*** Opening Source material ***
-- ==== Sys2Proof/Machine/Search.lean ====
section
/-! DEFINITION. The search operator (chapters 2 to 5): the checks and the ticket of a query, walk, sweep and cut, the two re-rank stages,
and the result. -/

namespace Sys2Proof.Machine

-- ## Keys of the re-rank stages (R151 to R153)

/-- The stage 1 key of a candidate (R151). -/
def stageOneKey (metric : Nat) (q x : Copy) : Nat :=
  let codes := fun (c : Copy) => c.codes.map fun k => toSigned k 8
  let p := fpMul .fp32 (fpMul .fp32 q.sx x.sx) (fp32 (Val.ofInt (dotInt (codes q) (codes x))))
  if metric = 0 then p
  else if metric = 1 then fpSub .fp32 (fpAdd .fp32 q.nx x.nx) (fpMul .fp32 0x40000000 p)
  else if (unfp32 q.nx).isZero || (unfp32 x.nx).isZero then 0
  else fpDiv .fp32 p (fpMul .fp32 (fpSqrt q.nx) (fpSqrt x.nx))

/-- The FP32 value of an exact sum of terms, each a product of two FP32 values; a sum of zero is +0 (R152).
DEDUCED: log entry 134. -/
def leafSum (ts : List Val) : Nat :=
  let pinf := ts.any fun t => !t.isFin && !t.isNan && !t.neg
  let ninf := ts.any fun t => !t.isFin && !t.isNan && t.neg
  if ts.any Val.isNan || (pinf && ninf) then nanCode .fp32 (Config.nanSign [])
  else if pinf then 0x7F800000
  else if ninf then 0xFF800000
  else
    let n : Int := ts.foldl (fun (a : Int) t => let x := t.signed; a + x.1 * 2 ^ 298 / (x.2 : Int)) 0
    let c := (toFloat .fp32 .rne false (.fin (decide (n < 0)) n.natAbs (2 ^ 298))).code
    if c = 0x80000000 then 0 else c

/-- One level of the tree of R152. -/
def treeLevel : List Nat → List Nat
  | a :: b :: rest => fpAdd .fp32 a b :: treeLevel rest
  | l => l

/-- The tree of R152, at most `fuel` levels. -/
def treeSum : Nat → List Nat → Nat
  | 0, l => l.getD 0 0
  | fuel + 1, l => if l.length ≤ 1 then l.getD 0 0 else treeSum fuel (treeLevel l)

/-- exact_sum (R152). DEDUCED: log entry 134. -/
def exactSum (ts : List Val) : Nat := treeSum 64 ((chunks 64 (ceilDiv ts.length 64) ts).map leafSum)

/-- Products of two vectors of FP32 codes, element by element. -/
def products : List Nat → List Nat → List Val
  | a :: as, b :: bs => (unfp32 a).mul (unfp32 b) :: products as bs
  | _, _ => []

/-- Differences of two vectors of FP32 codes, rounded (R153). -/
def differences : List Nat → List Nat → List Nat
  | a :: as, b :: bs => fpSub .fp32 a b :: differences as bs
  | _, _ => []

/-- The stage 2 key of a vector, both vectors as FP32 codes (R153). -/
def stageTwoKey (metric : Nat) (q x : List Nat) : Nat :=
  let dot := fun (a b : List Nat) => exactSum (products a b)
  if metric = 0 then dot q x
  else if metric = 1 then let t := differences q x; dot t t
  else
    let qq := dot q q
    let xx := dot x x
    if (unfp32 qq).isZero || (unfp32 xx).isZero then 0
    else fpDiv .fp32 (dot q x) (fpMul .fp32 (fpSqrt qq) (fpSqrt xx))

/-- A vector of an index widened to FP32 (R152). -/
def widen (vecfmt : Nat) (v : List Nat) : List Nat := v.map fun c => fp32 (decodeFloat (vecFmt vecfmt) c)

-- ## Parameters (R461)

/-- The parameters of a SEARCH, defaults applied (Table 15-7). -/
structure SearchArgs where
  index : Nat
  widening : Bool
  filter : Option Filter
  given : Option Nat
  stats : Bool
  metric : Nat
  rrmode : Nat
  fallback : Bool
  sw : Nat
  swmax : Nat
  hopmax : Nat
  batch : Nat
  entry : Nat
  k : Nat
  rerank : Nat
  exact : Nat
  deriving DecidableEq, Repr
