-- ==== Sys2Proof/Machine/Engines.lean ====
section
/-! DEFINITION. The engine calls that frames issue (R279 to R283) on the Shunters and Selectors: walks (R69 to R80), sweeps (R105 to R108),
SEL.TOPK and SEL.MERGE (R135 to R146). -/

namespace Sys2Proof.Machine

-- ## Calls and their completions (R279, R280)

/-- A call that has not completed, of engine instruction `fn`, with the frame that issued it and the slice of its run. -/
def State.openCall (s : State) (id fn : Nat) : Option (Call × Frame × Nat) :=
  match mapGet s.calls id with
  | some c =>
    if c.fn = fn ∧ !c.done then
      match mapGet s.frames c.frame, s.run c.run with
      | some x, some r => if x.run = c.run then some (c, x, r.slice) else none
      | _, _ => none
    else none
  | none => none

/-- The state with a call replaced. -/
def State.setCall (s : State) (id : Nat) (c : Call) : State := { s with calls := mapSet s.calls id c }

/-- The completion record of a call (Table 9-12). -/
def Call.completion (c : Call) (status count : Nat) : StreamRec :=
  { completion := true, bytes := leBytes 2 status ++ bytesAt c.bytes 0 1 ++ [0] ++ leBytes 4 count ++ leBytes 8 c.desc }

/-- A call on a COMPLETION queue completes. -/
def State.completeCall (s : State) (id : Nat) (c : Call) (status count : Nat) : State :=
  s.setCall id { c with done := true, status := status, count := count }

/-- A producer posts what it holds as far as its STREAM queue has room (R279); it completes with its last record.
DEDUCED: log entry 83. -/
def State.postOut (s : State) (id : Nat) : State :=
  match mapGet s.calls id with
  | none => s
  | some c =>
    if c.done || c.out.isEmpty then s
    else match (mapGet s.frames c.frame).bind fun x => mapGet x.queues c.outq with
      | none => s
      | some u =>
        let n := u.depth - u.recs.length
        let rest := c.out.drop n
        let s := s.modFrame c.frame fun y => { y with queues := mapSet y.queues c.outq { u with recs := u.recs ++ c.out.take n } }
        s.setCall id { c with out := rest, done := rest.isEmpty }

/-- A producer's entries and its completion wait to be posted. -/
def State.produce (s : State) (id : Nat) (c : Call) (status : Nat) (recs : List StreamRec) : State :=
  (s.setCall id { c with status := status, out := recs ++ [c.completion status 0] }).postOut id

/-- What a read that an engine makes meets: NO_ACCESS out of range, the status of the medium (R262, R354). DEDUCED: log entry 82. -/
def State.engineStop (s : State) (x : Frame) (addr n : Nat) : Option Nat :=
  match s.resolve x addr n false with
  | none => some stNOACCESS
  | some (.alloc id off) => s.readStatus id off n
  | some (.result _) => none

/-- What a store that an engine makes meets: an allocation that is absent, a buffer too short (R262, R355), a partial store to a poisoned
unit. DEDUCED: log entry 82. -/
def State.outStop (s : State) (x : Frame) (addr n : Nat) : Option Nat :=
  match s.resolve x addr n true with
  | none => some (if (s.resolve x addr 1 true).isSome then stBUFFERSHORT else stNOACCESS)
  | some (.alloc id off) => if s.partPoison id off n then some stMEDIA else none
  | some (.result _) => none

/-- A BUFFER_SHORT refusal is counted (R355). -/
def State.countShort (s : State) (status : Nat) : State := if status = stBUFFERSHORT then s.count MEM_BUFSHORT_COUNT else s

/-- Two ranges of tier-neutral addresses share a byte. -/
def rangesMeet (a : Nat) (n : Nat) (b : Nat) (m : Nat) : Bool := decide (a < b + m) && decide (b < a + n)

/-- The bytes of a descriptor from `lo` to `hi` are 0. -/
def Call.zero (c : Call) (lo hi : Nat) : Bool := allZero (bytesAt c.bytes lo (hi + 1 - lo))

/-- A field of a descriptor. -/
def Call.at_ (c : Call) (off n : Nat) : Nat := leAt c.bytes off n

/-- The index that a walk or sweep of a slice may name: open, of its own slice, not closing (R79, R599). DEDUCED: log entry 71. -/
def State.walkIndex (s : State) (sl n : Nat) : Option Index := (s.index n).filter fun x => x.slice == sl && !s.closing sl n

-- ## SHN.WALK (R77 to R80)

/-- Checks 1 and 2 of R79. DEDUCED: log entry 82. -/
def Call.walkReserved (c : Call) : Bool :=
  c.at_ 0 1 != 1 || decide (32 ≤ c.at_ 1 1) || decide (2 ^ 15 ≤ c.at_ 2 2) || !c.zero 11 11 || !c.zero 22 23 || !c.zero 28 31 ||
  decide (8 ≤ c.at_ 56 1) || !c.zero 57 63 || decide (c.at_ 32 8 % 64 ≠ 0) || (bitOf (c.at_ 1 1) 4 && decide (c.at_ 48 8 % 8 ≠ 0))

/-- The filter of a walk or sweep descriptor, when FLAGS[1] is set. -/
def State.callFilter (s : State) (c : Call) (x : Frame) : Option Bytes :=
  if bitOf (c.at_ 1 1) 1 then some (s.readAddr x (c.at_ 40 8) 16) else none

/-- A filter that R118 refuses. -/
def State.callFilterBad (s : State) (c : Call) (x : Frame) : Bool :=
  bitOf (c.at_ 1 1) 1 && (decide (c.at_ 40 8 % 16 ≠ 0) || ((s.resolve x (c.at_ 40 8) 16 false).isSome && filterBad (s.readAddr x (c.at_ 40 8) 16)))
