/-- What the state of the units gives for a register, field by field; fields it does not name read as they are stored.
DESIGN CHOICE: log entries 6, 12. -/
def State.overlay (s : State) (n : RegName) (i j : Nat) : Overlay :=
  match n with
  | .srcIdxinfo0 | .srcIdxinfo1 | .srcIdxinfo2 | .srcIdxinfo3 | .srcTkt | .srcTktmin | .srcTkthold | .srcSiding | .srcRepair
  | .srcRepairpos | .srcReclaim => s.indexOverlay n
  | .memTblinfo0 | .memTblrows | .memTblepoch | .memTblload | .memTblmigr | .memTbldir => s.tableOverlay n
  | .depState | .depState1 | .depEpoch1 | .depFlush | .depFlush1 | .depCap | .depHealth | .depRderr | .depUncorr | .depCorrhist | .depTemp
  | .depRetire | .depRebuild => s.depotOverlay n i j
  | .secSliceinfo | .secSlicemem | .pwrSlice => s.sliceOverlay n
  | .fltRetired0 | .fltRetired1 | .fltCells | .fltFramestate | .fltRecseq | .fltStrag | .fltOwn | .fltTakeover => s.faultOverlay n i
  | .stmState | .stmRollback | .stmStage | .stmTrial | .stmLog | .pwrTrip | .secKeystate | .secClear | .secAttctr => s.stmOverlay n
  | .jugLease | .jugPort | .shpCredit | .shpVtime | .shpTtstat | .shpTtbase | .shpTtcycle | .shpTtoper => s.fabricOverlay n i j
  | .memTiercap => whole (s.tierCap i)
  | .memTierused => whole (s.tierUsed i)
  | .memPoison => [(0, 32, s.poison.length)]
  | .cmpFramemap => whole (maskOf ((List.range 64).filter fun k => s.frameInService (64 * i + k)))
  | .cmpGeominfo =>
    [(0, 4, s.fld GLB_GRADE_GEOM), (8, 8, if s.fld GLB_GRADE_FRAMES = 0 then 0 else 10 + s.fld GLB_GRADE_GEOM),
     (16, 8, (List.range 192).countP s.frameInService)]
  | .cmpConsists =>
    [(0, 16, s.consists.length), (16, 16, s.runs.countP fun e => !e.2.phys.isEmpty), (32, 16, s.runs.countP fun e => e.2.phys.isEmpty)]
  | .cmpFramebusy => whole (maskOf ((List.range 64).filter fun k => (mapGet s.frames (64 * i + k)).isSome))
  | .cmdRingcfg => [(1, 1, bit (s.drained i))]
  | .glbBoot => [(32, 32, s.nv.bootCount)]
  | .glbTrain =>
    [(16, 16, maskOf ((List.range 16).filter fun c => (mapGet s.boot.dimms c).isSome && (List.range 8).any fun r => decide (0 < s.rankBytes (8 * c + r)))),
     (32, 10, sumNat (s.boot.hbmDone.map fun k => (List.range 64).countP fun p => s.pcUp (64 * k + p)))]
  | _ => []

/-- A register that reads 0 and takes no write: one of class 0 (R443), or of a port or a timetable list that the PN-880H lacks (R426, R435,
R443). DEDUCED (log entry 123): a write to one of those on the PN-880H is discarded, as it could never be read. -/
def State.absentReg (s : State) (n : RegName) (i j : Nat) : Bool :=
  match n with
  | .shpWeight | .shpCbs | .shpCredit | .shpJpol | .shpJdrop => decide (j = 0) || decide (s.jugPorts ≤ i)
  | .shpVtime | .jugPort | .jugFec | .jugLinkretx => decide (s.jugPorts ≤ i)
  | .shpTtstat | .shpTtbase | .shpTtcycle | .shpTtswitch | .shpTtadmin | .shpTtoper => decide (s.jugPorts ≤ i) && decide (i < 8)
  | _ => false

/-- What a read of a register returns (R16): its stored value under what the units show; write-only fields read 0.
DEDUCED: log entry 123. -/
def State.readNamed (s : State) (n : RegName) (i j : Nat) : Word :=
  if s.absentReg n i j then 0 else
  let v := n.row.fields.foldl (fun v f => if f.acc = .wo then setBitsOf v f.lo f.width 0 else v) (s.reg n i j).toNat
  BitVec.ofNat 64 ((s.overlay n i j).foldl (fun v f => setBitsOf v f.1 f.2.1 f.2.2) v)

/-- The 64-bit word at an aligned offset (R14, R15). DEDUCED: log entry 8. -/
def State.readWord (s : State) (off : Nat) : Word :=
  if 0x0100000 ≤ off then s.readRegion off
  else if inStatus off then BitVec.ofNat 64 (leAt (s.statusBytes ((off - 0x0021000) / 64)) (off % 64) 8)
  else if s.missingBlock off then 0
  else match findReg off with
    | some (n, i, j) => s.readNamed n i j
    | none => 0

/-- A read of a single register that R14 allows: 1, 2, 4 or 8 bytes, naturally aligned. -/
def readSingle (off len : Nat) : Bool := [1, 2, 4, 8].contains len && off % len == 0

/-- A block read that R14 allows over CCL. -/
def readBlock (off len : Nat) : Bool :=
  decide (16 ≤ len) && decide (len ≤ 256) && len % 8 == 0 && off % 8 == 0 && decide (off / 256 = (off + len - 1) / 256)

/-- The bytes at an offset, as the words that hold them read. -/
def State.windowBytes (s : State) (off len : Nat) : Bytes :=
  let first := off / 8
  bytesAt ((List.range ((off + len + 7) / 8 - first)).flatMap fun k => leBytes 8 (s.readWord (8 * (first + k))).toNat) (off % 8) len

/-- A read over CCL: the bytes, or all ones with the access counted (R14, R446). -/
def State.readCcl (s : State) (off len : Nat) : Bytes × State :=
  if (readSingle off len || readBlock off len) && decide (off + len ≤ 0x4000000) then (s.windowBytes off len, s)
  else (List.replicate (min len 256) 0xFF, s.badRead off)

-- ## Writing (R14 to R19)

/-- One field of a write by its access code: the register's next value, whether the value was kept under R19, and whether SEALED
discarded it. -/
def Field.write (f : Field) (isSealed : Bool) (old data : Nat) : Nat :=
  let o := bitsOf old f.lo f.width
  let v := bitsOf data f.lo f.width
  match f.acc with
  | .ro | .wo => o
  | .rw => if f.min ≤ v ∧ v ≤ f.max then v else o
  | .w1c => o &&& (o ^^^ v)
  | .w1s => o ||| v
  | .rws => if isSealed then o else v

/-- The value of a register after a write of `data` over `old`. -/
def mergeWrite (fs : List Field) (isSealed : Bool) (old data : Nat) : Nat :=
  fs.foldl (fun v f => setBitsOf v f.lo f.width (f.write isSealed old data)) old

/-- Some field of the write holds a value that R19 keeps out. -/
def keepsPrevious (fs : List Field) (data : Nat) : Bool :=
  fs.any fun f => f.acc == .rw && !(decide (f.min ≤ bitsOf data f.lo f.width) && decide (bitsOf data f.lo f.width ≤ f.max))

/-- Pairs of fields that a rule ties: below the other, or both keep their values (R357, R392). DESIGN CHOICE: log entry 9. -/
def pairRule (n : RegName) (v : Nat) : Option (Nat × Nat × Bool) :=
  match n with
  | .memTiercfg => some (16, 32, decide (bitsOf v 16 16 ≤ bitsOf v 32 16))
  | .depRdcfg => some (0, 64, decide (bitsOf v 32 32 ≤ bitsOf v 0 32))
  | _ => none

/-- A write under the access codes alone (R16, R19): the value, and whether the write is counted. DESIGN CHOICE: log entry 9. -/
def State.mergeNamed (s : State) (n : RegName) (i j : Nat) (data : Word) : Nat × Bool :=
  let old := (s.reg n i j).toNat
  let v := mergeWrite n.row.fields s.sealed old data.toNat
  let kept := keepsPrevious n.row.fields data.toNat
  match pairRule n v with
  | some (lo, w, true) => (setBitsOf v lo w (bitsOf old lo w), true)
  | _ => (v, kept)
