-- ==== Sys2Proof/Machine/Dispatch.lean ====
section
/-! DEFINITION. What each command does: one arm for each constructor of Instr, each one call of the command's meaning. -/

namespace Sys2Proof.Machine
*** Closing Source material ***
_Task goal_
Each line from the top of the material above through the line with "let ninf := ts.any" must be echoed exactly, and no other line.

_Exercise solution_
-- ==== Sys2Proof/Machine/Search.lean ====
section
/-! DEFINITION. The search operator (chapters 2 to 5): the checks and the ticket of a query, walk, sweep and cut, the two re-rank stages,
and the result. -/

namespace Sys2Proof.Machine

-- ## Keys of the re-rank stages (R151 to R153)

/-- The stage 1 key of a candidate (R151). -/
def stageOneKey (metric : Nat) (q x : Copy) : Nat :=
  let codes := fun (c : Copy) => c.codes.map fun k => toSigned k 8
  let p := fpMul .fp32 (fpMul .fp32 q.sx x.sx) (fp32 (Val.ofInt (dotInt (codes q) (codes x))))
  if metric = 0 then p
  else if metric = 1 then fpSub .fp32 (fpAdd .fp32 q.nx x.nx) (fpMul .fp32 0x40000000 p)
  else if (unfp32 q.nx).isZero || (unfp32 x.nx).isZero then 0
  else fpDiv .fp32 p (fpMul .fp32 (fpSqrt q.nx) (fpSqrt x.nx))

/-- The FP32 value of an exact sum of terms, each a product of two FP32 values; a sum of zero is +0 (R152).
DEDUCED: log entry 134. -/
def leafSum (ts : List Val) : Nat :=
  let pinf := ts.any fun t => !t.isFin && !t.isNan && !t.neg
  let ninf := ts.any fun t => !t.isFin && !t.isNan && t.neg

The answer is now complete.